*WORK ORDER*:
Only the lines from the start of the entries through the line with "accept true (.srai" are wanted; please output them exactly.

[Stored items]
/-- Major 0x06: the shift is selected by imm16[9:8] (R78). -/
def decodeShift (w : BitVec 32) : Except Illegal Instr :=
  match ((Fmt.imm16 w).extractLsb' 6 10).toNat with
  | 0 => accept true (.shli (Fmt.d w) (Fmt.a w) ((Fmt.imm16 w).extractLsb' 0 6))
  | 4 => accept true (.shri (Fmt.d w) (Fmt.a w) ((Fmt.imm16 w).extractLsb' 0 6))
  | 8 => accept true (.srai (Fmt.d w) (Fmt.a w) ((Fmt.imm16 w).extractLsb' 0 6))
  | _ => .error .function

/-- Major 0x09: srcA selects MOVHI or ADDPC (R78). -/
def decodeHigh (w : BitVec 32) : Except Illegal Instr :=
  match (Fmt.a w).toNat with
  | 0 => accept true (.movhi (Fmt.d w) (Fmt.imm16 w))
  | 1 => accept true (.addpc (Fmt.d w) (Fmt.imm16 w))
  | _ => .error .function

/-- Major 0x0a by its op field (R77 to R82). -/
def decodeMulDiv (w : BitVec 32) : Except Illegal Instr :=
  match (Fmt.op w).toNat with
  | 0 => accept (Fmt.md w == 0#6) (.mul (Fmt.d w) (Fmt.a w) (Fmt.b w))
  | 1 => accept (Fmt.md w == 0#6) (.mulh (Fmt.d w) (Fmt.a w) (Fmt.b w))
  | 2 => accept (Fmt.md w == 0#6) (.mulhu (Fmt.d w) (Fmt.a w) (Fmt.b w))
  | 3 => accept (Fmt.md w == 0#6) (.div (Fmt.d w) (Fmt.a w) (Fmt.b w))
  | 4 => accept (Fmt.md w == 0#6) (.divu (Fmt.d w) (Fmt.a w) (Fmt.b w))
  | 5 => accept (Fmt.md w == 0#6) (.rem (Fmt.d w) (Fmt.a w) (Fmt.b w))
  | 6 => accept (Fmt.md w == 0#6) (.remu (Fmt.d w) (Fmt.a w) (Fmt.b w))
  | _ => .error .function

/-- Major 0x0b by its op field (R77 to R82). -/
def decodeFloat (w : BitVec 32) : Except Illegal Instr :=
  match (Fmt.op w).toNat with
  | 0 => accept (Fmt.md w == 0#6) (.fadd (Fmt.d w) (Fmt.a w) (Fmt.b w))
  | 1 => accept (Fmt.md w == 0#6) (.fsub (Fmt.d w) (Fmt.a w) (Fmt.b w))
  | 2 => accept (Fmt.md w == 0#6) (.fmul (Fmt.d w) (Fmt.a w) (Fmt.b w))
  | 3 => accept (Fmt.md w == 0#6) (.ffma (Fmt.d w) (Fmt.a w) (Fmt.b w))
  | 4 => accept (Fmt.md w == 0#6) (.fdiv (Fmt.d w) (Fmt.a w) (Fmt.b w))
  | 5 => accept (Fmt.b w == 0#5 && Fmt.md w == 0#6) (.fsqrt (Fmt.d w) (Fmt.a w))
  | 6 => accept (Fmt.md w == 0#6) (.fmin (Fmt.d w) (Fmt.a w) (Fmt.b w))
  | 7 => accept (Fmt.md w == 0#6) (.fmax (Fmt.d w) (Fmt.a w) (Fmt.b w))
  | 8 => accept ((Fmt.md w).extractLsb' 2 4 == 0#4) (.fcmp (Fmt.d w) (Fmt.a w) (Fmt.b w) ((Fmt.md w).extractLsb' 0 2))
  | 9 => accept (Fmt.b w == 0#5 && (Fmt.md w).extractLsb' 2 4 == 0#4) (.fcvtif (Fmt.d w) (Fmt.a w) ((Fmt.md w).extractLsb' 0 2))
  | 10 => accept (Fmt.b w == 0#5 && (Fmt.md w).extractLsb' 3 3 == 0#3) (.fcvtfi (Fmt.d w) (Fmt.a w) ((Fmt.md w).extractLsb' 0 3))
  | _ => .error .function

/-- Major 0x0C: BEQ, BNE and JL by register order (R79). -/
def decodeEqual (w : BitVec 32) : Except Illegal Instr :=
  if Fmt.d w == Fmt.a w then accept true (.jl (Fmt.d w) (Fmt.imm16 w))
  else if decide ((Fmt.d w).toNat < (Fmt.a w).toNat) then accept true (.beq (Fmt.d w) (Fmt.a w) (Fmt.imm16 w))
  else accept true (.bne (Fmt.d w) (Fmt.a w) (Fmt.imm16 w))

/-- Major 0x0f by its op field (R77 to R82). -/
def decodeBranchU (w : BitVec 32) : Except Illegal Instr :=
  match (Fmt.b w).toNat with
  | 0 => accept (true) (.bltu (Fmt.d w) (Fmt.a w) (Fmt.imm11 w))
  | 1 => accept (true) (.bgeu (Fmt.d w) (Fmt.a w) (Fmt.imm11 w))
  | 2 => accept (Fmt.a w == 0#5 && Fmt.imm11 w == 0#11) (.jr (Fmt.d w))
  | 3 => accept (Fmt.a w == 0#5 && Fmt.imm11 w == 0#11) (.callr (Fmt.d w))
  | 4 => accept (Fmt.d w == 0#5 && Fmt.a w == 0#5 && Fmt.imm11 w == 0#11) (.ret)
  | _ => .error .function

/-- Major 0x12 by its kind field (R77 to R82). -/
def decodeLoad (w : BitVec 32) : Except Illegal Instr :=
  match (Fmt.kind w).toNat with
  | 0 => accept (true) (.ldb (Fmt.d w) (Fmt.a w) (Fmt.off13 w))
  | 1 => accept (true) (.ldbu (Fmt.d w) (Fmt.a w) (Fmt.off13 w))
  | 2 => accept (true) (.ldh (Fmt.d w) (Fmt.a w) (Fmt.off13 w))
  | 3 => accept (true) (.ldhu (Fmt.d w) (Fmt.a w) (Fmt.off13 w))
  | 4 => accept (true) (.ldw (Fmt.d w) (Fmt.a w) (Fmt.off13 w))
  | 5 => accept (true) (.ldwu (Fmt.d w) (Fmt.a w) (Fmt.off13 w))
  | 6 => accept (true) (.ldd (Fmt.d w) (Fmt.a w) (Fmt.off13 w))
  | _ => .error .function

/-- Major 0x13 by its kind field (R77 to R82). -/
def decodeStore (w : BitVec 32) : Except Illegal Instr :=
  match (Fmt.kind w).toNat with
  | 0 => accept (true) (.stb (Fmt.d w) (Fmt.a w) (Fmt.off13 w))
  | 1 => accept (true) (.sth (Fmt.d w) (Fmt.a w) (Fmt.off13 w))
  | 2 => accept (true) (.stw (Fmt.d w) (Fmt.a w) (Fmt.off13 w))
  | 3 => accept (true) (.std (Fmt.d w) (Fmt.a w) (Fmt.off13 w))
  | _ => .error .function

/-- Major 0x14 by its op field (R77 to R82). -/
def decodeAtomic (w : BitVec 32) : Except Illegal Instr :=
  match (Fmt.op w).toNat with
  | 0 => accept ((Fmt.md w).extractLsb' 0 5 == 0#5) (.amoadd (Fmt.d w) (Fmt.a w) (Fmt.b w) ((Fmt.md w).extractLsb' 5 1))
  | 1 => accept ((Fmt.md w).extractLsb' 0 5 == 0#5) (.amoand (Fmt.d w) (Fmt.a w) (Fmt.b w) ((Fmt.md w).extractLsb' 5 1))
  | 2 => accept ((Fmt.md w).extractLsb' 0 5 == 0#5) (.amoor (Fmt.d w) (Fmt.a w) (Fmt.b w) ((Fmt.md w).extractLsb' 5 1))
  | 3 => accept ((Fmt.md w).extractLsb' 0 5 == 0#5) (.amoxor (Fmt.d w) (Fmt.a w) (Fmt.b w) ((Fmt.md w).extractLsb' 5 1))
  | 4 => accept ((Fmt.md w).extractLsb' 0 5 == 0#5) (.amomin (Fmt.d w) (Fmt.a w) (Fmt.b w) ((Fmt.md w).extractLsb' 5 1))
  | 5 => accept ((Fmt.md w).extractLsb' 0 5 == 0#5) (.amomax (Fmt.d w) (Fmt.a w) (Fmt.b w) ((Fmt.md w).extractLsb' 5 1))
  | 6 => accept ((Fmt.md w).extractLsb' 0 5 == 0#5) (.amominu (Fmt.d w) (Fmt.a w) (Fmt.b w) ((Fmt.md w).extractLsb' 5 1))
  | 7 => accept ((Fmt.md w).extractLsb' 0 5 == 0#5) (.amomaxu (Fmt.d w) (Fmt.a w) (Fmt.b w) ((Fmt.md w).extractLsb' 5 1))
  | 8 => accept ((Fmt.md w).extractLsb' 0 5 == 0#5) (.amoswp (Fmt.d w) (Fmt.a w) (Fmt.b w) ((Fmt.md w).extractLsb' 5 1))
  | 9 => accept ((Fmt.md w).extractLsb' 0 5 == 0#5) (.amocas (Fmt.d w) (Fmt.a w) (Fmt.b w) ((Fmt.md w).extractLsb' 5 1))
  | 10 => accept (Fmt.md w == 32#6) (.amofadd (Fmt.d w) (Fmt.a w) (Fmt.b w))
  | _ => .error .function

/-- Major 0x15 by its op field (R77 to R82). -/
def decodeFence (w : BitVec 32) : Except Illegal Instr :=
  match (Fmt.op w).toNat with
  | 0 => accept (Fmt.d w == 0#5 && Fmt.a w == 0#5 && Fmt.b w == 0#5) (.fence ((Fmt.md w).extractLsb' 3 3) ((Fmt.md w).extractLsb' 0 3))
  | 1 => accept ((Fmt.md w).extractLsb' 0 5 == 0#5) (.waita (Fmt.d w) (Fmt.a w) (Fmt.b w) ((Fmt.md w).extractLsb' 5 1))
  | 2 => accept (Fmt.md w == 0#6) (.flushr (Fmt.d w) (Fmt.a w) (Fmt.b w))
  | 3 => accept (Fmt.md w == 0#6) (.invr (Fmt.d w) (Fmt.a w) (Fmt.b w))
  | 4 => accept (Fmt.d w == 0#5 && Fmt.b w == 0#5 && (Fmt.md w).extractLsb' 2 4 == 0#4) (.pref (Fmt.a w) ((Fmt.md w).extractLsb' 0 2))
  | _ => .error .function

/-- Major 0x16 by its op field (R77 to R82). -/
def decodeVMem (w : BitVec 32) : Except Illegal Instr :=
  match (Fmt.vop w).toNat with
  | 0 => accept (Fmt.b w == 0#5 && (Fmt.ty w).extractLsb' 1 2 == 0#2 && (Fmt.sel w).extractLsb' 3 1 == 0#1 && Fmt.selb w == 0#1) (.vld (Fmt.d w) (Fmt.a w) ((Fmt.ty w).extractLsb' 0 1) ((Fmt.sel w).extractLsb' 0 3))
  | 1 => accept (Fmt.b w == 0#5 && (Fmt.ty w).extractLsb' 1 2 == 0#2 && (Fmt.sel w).extractLsb' 3 1 == 0#1 && Fmt.selb w == 0#1) (.vst (Fmt.d w) (Fmt.a w) ((Fmt.ty w).extractLsb' 0 1) ((Fmt.sel w).extractLsb' 0 3))
  | 2 => accept ((Fmt.ty w).extractLsb' 1 2 == 0#2 && (Fmt.sel w).extractLsb' 3 1 == 0#1 && Fmt.selb w == 0#1) (.vlds (Fmt.d w) (Fmt.a w) (Fmt.b w) ((Fmt.ty w).extractLsb' 0 1) ((Fmt.sel w).extractLsb' 0 3))
  | 3 => accept ((Fmt.ty w).extractLsb' 1 2 == 0#2 && (Fmt.sel w).extractLsb' 3 1 == 0#1 && Fmt.selb w == 0#1) (.vsts (Fmt.d w) (Fmt.a w) (Fmt.b w) ((Fmt.ty w).extractLsb' 0 1) ((Fmt.sel w).extractLsb' 0 3))
  | 4 => accept ((Fmt.ty w).extractLsb' 1 2 == 0#2 && (Fmt.sel w).extractLsb' 3 1 == 0#1 && Fmt.selb w == 0#1) (.vgath (Fmt.d w) (Fmt.a w) (Fmt.b w) ((Fmt.ty w).extractLsb' 0 1) ((Fmt.sel w).extractLsb' 0 3))
  | 5 => accept ((Fmt.ty w).extractLsb' 1 2 == 0#2 && (Fmt.sel w).extractLsb' 3 1 == 0#1 && Fmt.selb w == 0#1) (.vscat (Fmt.d w) (Fmt.a w) (Fmt.b w) ((Fmt.ty w).extractLsb' 0 1) ((Fmt.sel w).extractLsb' 0 3))
  | _ => .error .function

/-- Major 0x19 by its op field (R77 to R82). -/
def decodeVFloat (w : BitVec 32) : Except Illegal Instr :=
  match (Fmt.vop w).toNat with
  | 0 => accept (true) (.vadd (Fmt.d w) (Fmt.a w) (Fmt.b w) (Fmt.ty w) (Fmt.sel w) (Fmt.selb w))
  | 1 => accept (true) (.vsub (Fmt.d w) (Fmt.a w) (Fmt.b w) (Fmt.ty w) (Fmt.sel w) (Fmt.selb w))
  | 2 => accept (true) (.vmul (Fmt.d w) (Fmt.a w) (Fmt.b w) (Fmt.ty w) (Fmt.sel w) (Fmt.selb w))
  | 3 => accept (true) (.vfma (Fmt.d w) (Fmt.a w) (Fmt.b w) (Fmt.ty w) (Fmt.sel w) (Fmt.selb w))
  | 4 => accept (true) (.vmin (Fmt.d w) (Fmt.a w) (Fmt.b w) (Fmt.ty w) (Fmt.sel w) (Fmt.selb w))
  | 5 => accept (true) (.vmax (Fmt.d w) (Fmt.a w) (Fmt.b w) (Fmt.ty w) (Fmt.sel w) (Fmt.selb w))
  | 6 => accept (Fmt.b w == 0#5 && Fmt.selb w == 0#1) (.vabs (Fmt.d w) (Fmt.a w) (Fmt.ty w) (Fmt.sel w))
  | 7 => accept (Fmt.b w == 0#5 && Fmt.selb w == 0#1) (.vneg (Fmt.d w) (Fmt.a w) (Fmt.ty w) (Fmt.sel w))
  | _ => .error .function

/-- Major 0x1a by its op field (R77 to R82). -/
def decodeVConv (w : BitVec 32) : Except Illegal Instr :=
  match (Fmt.vop w).toNat with
  | 0 => accept (Fmt.b w == 0#5 && Fmt.ty w == 0#3 && Fmt.sel w == 0#4 && Fmt.selb w == 0#1) (.vrcp (Fmt.d w) (Fmt.a w))
  | 1 => accept (Fmt.b w == 0#5 && Fmt.ty w == 0#3 && Fmt.sel w == 0#4 && Fmt.selb w == 0#1) (.vrsq (Fmt.d w) (Fmt.a w))
  | 2 => accept (Fmt.b w == 0#5 && Fmt.ty w == 0#3 && Fmt.sel w == 0#4 && Fmt.selb w == 0#1) (.vexp2 (Fmt.d w) (Fmt.a w))
  | 3 => accept (Fmt.b w == 0#5 && Fmt.ty w == 0#3 && Fmt.sel w == 0#4 && Fmt.selb w == 0#1) (.vlog2 (Fmt.d w) (Fmt.a w))
  | 4 => accept (Fmt.b w == 0#5 && Fmt.sel w == 0#4 && Fmt.selb w == 0#1) (.vcvt (Fmt.d w) (Fmt.a w) (Fmt.ty w))
  | 5 => accept (Fmt.selb w == 0#1) (.vpack (Fmt.d w) (Fmt.a w) (Fmt.b w) (Fmt.ty w) (Fmt.sel w))
  | 6 => accept (Fmt.b w == 0#5 && Fmt.selb w == 0#1) (.vunpack (Fmt.d w) (Fmt.a w) (Fmt.ty w) (Fmt.sel w))
  | 7 => accept (Fmt.b w == 0#5 && Fmt.sel w == 0#4 && Fmt.selb w == 0#1) (.vqnt (Fmt.d w) (Fmt.a w) (Fmt.ty w))
  | _ => .error .function

/-- Major 0x1b by its op field (R77 to R82). -/
def decodeVInt (w : BitVec 32) : Except Illegal Instr :=
  match (Fmt.vop w).toNat with
  | 0 => accept (true) (.viadd (Fmt.d w) (Fmt.a w) (Fmt.b w) (Fmt.ty w) (Fmt.sel w) (Fmt.selb w))
  | 1 => accept (true) (.visub (Fmt.d w) (Fmt.a w) (Fmt.b w) (Fmt.ty w) (Fmt.sel w) (Fmt.selb w))
  | 2 => accept (true) (.vimul (Fmt.d w) (Fmt.a w) (Fmt.b w) (Fmt.ty w) (Fmt.sel w) (Fmt.selb w))
  | 3 => accept (true) (.vimac (Fmt.d w) (Fmt.a w) (Fmt.b w) (Fmt.ty w) (Fmt.sel w) (Fmt.selb w))
  | 4 => accept (true) (.vshl (Fmt.d w) (Fmt.a w) (Fmt.b w) (Fmt.ty w) (Fmt.sel w) (Fmt.selb w))
  | 5 => accept (true) (.vshr (Fmt.d w) (Fmt.a w) (Fmt.b w) (Fmt.ty w) (Fmt.sel w) (Fmt.selb w))
  | 6 => accept (true) (.vsra (Fmt.d w) (Fmt.a w) (Fmt.b w) (Fmt.ty w) (Fmt.sel w) (Fmt.selb w))
  | _ => .error .function

/-- Major 0x1c by its op field (R77 to R82). -/
def decodeVLogic (w : BitVec 32) : Except Illegal Instr :=
  match (Fmt.vop w).toNat with
  | 0 => accept (Fmt.sel w == 0#4 && Fmt.selb w == 0#1) (.vcmp (Fmt.d w) (Fmt.a w) (Fmt.b w) (Fmt.ty w))
  | 1 => accept (Fmt.ty w == 0#3 && (Fmt.sel w).extractLsb' 3 1 == 0#1 && Fmt.selb w == 0#1) (.vsel (Fmt.d w) (Fmt.a w) (Fmt.b w) ((Fmt.sel w).extractLsb' 0 3))
  | 2 => accept (Fmt.ty w == 0#3 && Fmt.sel w == 0#4 && Fmt.selb w == 0#1) (.vand (Fmt.d w) (Fmt.a w) (Fmt.b w))
  | 3 => accept (Fmt.ty w == 0#3 && Fmt.sel w == 0#4 && Fmt.selb w == 0#1) (.vor (Fmt.d w) (Fmt.a w) (Fmt.b w))
  | 4 => accept (Fmt.ty w == 0#3 && Fmt.sel w == 0#4 && Fmt.selb w == 0#1) (.vxor (Fmt.d w) (Fmt.a w) (Fmt.b w))
  | 5 =>
    if Fmt.ty w == 0#3 && Fmt.sel w == 0#4 && Fmt.selb w == 0#1 then accept true (.kand (Fmt.d w) (Fmt.a w) (Fmt.b w))
    else if Fmt.ty w == 1#3 && Fmt.sel w == 0#4 && Fmt.selb w == 0#1 then accept true (.kor (Fmt.d w) (Fmt.a w) (Fmt.b w))
    else if Fmt.b w == 0#5 && Fmt.ty w == 2#3 && Fmt.sel w == 0#4 && Fmt.selb w == 0#1 then accept true (.knot (Fmt.d w) (Fmt.a w))
    else if Fmt.b w == 0#5 && Fmt.ty w == 3#3 && Fmt.sel w == 0#4 && Fmt.selb w == 0#1 then accept true (.kpopc (Fmt.d w) (Fmt.a w))
    else .error .function
  | 6 => accept (Fmt.b w == 0#5 && Fmt.sel w == 0#4 && Fmt.selb w == 0#1) (.vgrant (Fmt.d w) (Fmt.a w) (Fmt.ty w))
  | _ => .error .function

*PROBLEM SOLUTION*:
/-- Major 0x06: the shift is selected by imm16[9:8] (R78). -/
def decodeShift (w : BitVec 32) : Except Illegal Instr :=
  match ((Fmt.imm16 w).extractLsb' 6 10).toNat with
  | 0 => accept true (.shli (Fmt.d w) (Fmt.a w) ((Fmt.imm16 w).extractLsb' 0 6))
  | 4 => accept true (.shri (Fmt.d w) (Fmt.a w) ((Fmt.imm16 w).extractLsb' 0 6))
  | 8 => accept true (.srai (Fmt.d w) (Fmt.a w) ((Fmt.imm16 w).extractLsb' 0 6))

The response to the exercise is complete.